Wood Tags
                                                      
                    Douglas-Fir
                   Pseudotsuga Menziesii

Note: due to a small market and limited demand we've had to temporarily suspend Wrapping Bags production. We do plan to revive this project in the future, but at this point the market just doesn't seem ready to embrace the concept at the level required for commercial success. For the next few years it's back to everyone making their own gift bags, which is easy to do!

Every Wrapping Bag comes complete with one of our original Douglas-fir wood gift tags, branded on both sides with our logo and space for "To" and "From" gift information. Each tag is hand crafted from recycled Douglas-fir timbers, reclaimed from building demolition sites. These wood tags make Wrapping Bags the world's most reusable form of gift wrap. Not only are the bags reusable, but so are the wood tags with erasable gift information.

The lumber currently used in our tags is more than 100 year old first growth BC Douglas-fir. The timbers were originally used for whiskey barrel racks, which were then recycled for the renovation of the famous old Seagram's barrel works in Kitchener / Waterloo, Ontario into the award winning Seagram Lofts Condominium project in Uptown Waterloo. The excess material was headed for the landfill until it was salvaged by Wrapping Bags!

Unique Bag Number
Every Douglas-fir tag is branded on the back with a unique bag number. This number can be used with our Follow Your Bag service to follow your bag's gift giving progress around the world. If you are the first person to log a bag, you will also have the opportunity to give the bag a name.

Sand and Reuse
Each bag comes with two pieces of 80 grit sandpaper, making it easy and convenient to sand the "To" and "From" information off your tag and reuse it. Each piece of sandpaper can be used several times without removing it from the bag.

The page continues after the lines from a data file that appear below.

/-- Finished groups and blocks free their places; a launch whose blocks are all done ends, which
the sequencer sees (R113, R139). -/
def State.tgSettle (s : State) (t : TileId) (x : TgeSt) : State :=
  let gs := x.groups.filter fun e => e.2.any fun g => !g.stack.isEmpty
  let used := gs.filterMap fun e => e.2.map fun g => g.block
  let bs := x.blocks.filter fun e => used.contains e.1
  let ended := x.launch.any fun l => decide (l.desc.blocks ≤ l.next) && bs.isEmpty
  let x := { x with groups := gs, blocks := bs, launch := if ended then none else x.launch }
  let s := s.setTge t (s.fillActive x)
  if ended then s.setSeq t { (s.tile t).seq with tgBusy := false } else s

/-! ### Faults -/

/-- A fault of Table 4.7 (R146, R148): recorded unless a fault is held, one CONTAINED event unless
`quiet` (a translation fault has its own, R205), every group of the launch stops and frees what it
held, and the sequencer sees a launch that ended in a fault. -/
def State.tgFault (s : State) (t : TileId) (slot lane code : Nat) (pc pc2 : BitVec 48) (addr : Nat)
    (loc detail : Nat) (quiet : Bool) : State :=
  let x := (s.tile t).tge
  let ctx := x.launch.elim (s.tile t).seq.ctx (·.ctx)
  let a := tgeReg t 0x20
  let bslot := (x.group slot).elim 0 (·.block)
  let s := if s.regField a 34 34 = 1 then s
    else
      let v := putBits (putBits (putBits (putBits (putBits (putBits 0 63 56 code) 55 50 slot) 49 45 lane)
        44 41 bslot) 40 35 ctx.val) 34 34 1
      (((s.setReg a v).setReg (a + 8) (putBits 0 47 0 pc.toNat)).setReg (a + 16)
        (putBits 0 47 0 pc2.toNat)).setReg (a + 24) (putBits 0 47 0 addr)
  let s := if quiet then s else s.raiseTile t (0x100 + code) ctx loc detail
  let s := s.bump (tgeReg t 0x130) (if code = 0x0D then 1 else 0)
  let s := s.setTge t { x with launch := none, groups := [], blocks := [], queue := [] }
  (s.setSeq t { (s.tile t).seq with tgBusy := false }).seqFault t 3

/-- A fault whose record names the program counter only. -/
def State.tgFaultPc (s : State) (t : TileId) (slot lane code : Nat) (pc : BitVec 48) (addr : Nat) :
    State :=
  s.tgFault t slot lane code pc 0 addr pc.toNat 0 false

/-! ### TG.LAUNCH and placement -/

/-- TG.LAUNCH (R113, R115): the descriptor is read and checked; a busy engine makes the word wait
(R322). -/
def execTgLaunch (t : TileId) (w : BitVec 120) (s : State) : Host.Outcome State Fault Refusal :=
  let q := (s.tile t).seq
  let x := (s.tile t).tge
  .next (
    if s.seqReady t ∧ (q.tgBusy ∨ x.launch.isSome) then s.wait (.tgLaunch t w)
    else s.seqWord t fun pc s =>
      if wbits w 119 48 ≠ 0 then s.seqFault t 1
      else
        let va := wbits w 47 0
        match s.xlAns (tileDie t) q.ctx va .load .plain with
        | .error c =>
          (s.xlFault t q.ctx 1 c va pc.toNat .load).tgFault t 0 0 5 pc 0 va 0 0 true
        | .ok a =>
          let s := s.xlLookup t q.ctx va
          if s.poisonedAt a.ga 64 then
            (s.bump (hcReg (gaDie a.ga) 0xF10) 1).tgFault t 0 0 6 pc 0 va va 0 false
          else
            match kernelDesc (s.bytesAt a.ga 64) with
            | none => s.tgFaultPc t 0 0 2 pc va
            | some d =>
              if !(d.fits (s.bsmPool t)) then s.tgFaultPc t 0 0 2 pc va
              else
                let s := s.setTge t { (s.tile t).tge with launch := some ⟨d, q.ctx, 0⟩ }
                s.setSeq t { (s.tile t).seq with tgBusy := true })

/-- A group as it is placed (R111, R114). -/
def newGroup (d : KernelDesc) (bslot k age : Nat) : TgGroup :=
  { block := bslot, num := k, age := age, active := false,
    stack := [⟨d.entry, lanesOf d.threads k, none, .path⟩], gone := ~~~(lanesOf d.threads k),
    regs := [], locks := [], back := [], banks := [], sync := [], win := none }

/-- Placement of the next block in index order, when every resource it needs is free together
(R114, R117). -/
def State.placeNext (s : State) (t : TileId) : State :=
  let x := (s.tile t).tge
  match x.launch with
  | none => s
  | some l =>
    let d := l.desc
    let rs := x.resident
    let gslots := freeSlots 48 (rs.map (·.1))
    let bslots := freeSlots 16 (x.placed.map (·.1))
    let base := if d.units = 0 then some 0
      else freeUnits (s.bsmPool t * 16) d.units (x.placed.map fun b => (b.2.base, d.units))
    match bslots.head?, base with
    | some bs, some b =>
      if d.blocks ≤ l.next ∨ gslots.length < d.groups ∨
          65536 < (rs.length + d.groups) * 32 * d.alloc then s
      else
        let gs := (List.range d.groups).foldl (fun m k =>
          mapSet none m (gslots.getD k 0) (some (newGroup d bs k (x.ages + k)))) x.groups
        let x := { x with groups := gs, blocks := mapSet none x.blocks bs (some ⟨l.next, b⟩),
                          ages := x.ages + d.groups, launch := some { l with next := l.next + 1 } }
        s.setTge t (s.fillActive x)
    | _, _ => s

Douglas-fir, or pseudotsuga menziesii, is also commonly known as Coast Douglas-fir, Oregon Pine, Oregon Douglas-fir, Douglas Tree or Interior Douglas-fir. Interestingly, Douglas-fir is not a fir tree at all, but a "Pseudotsuga" or "False Hemlock".

Named after the Scottish botanist, David Douglas, who introduced many of BC's native conifers to Europe, the Douglas-fir can reach up to 85 meters in height in it's native west coast habitat and 42 meters in drier interior areas.

Douglas-fir can be identified by it's distinctive three-forked bracts between the scales on it's cones, flat fragrant and friendly needles (the boughs are soft to the touch when you run your hand up and down them) and furrowed bark. Cones are 5 to 11cm long and green when young, turning to brown as they age.

Douglas-fir has long been an extremely desirable tree for lumber due to it's characteristic density, stiffness, durability and strength.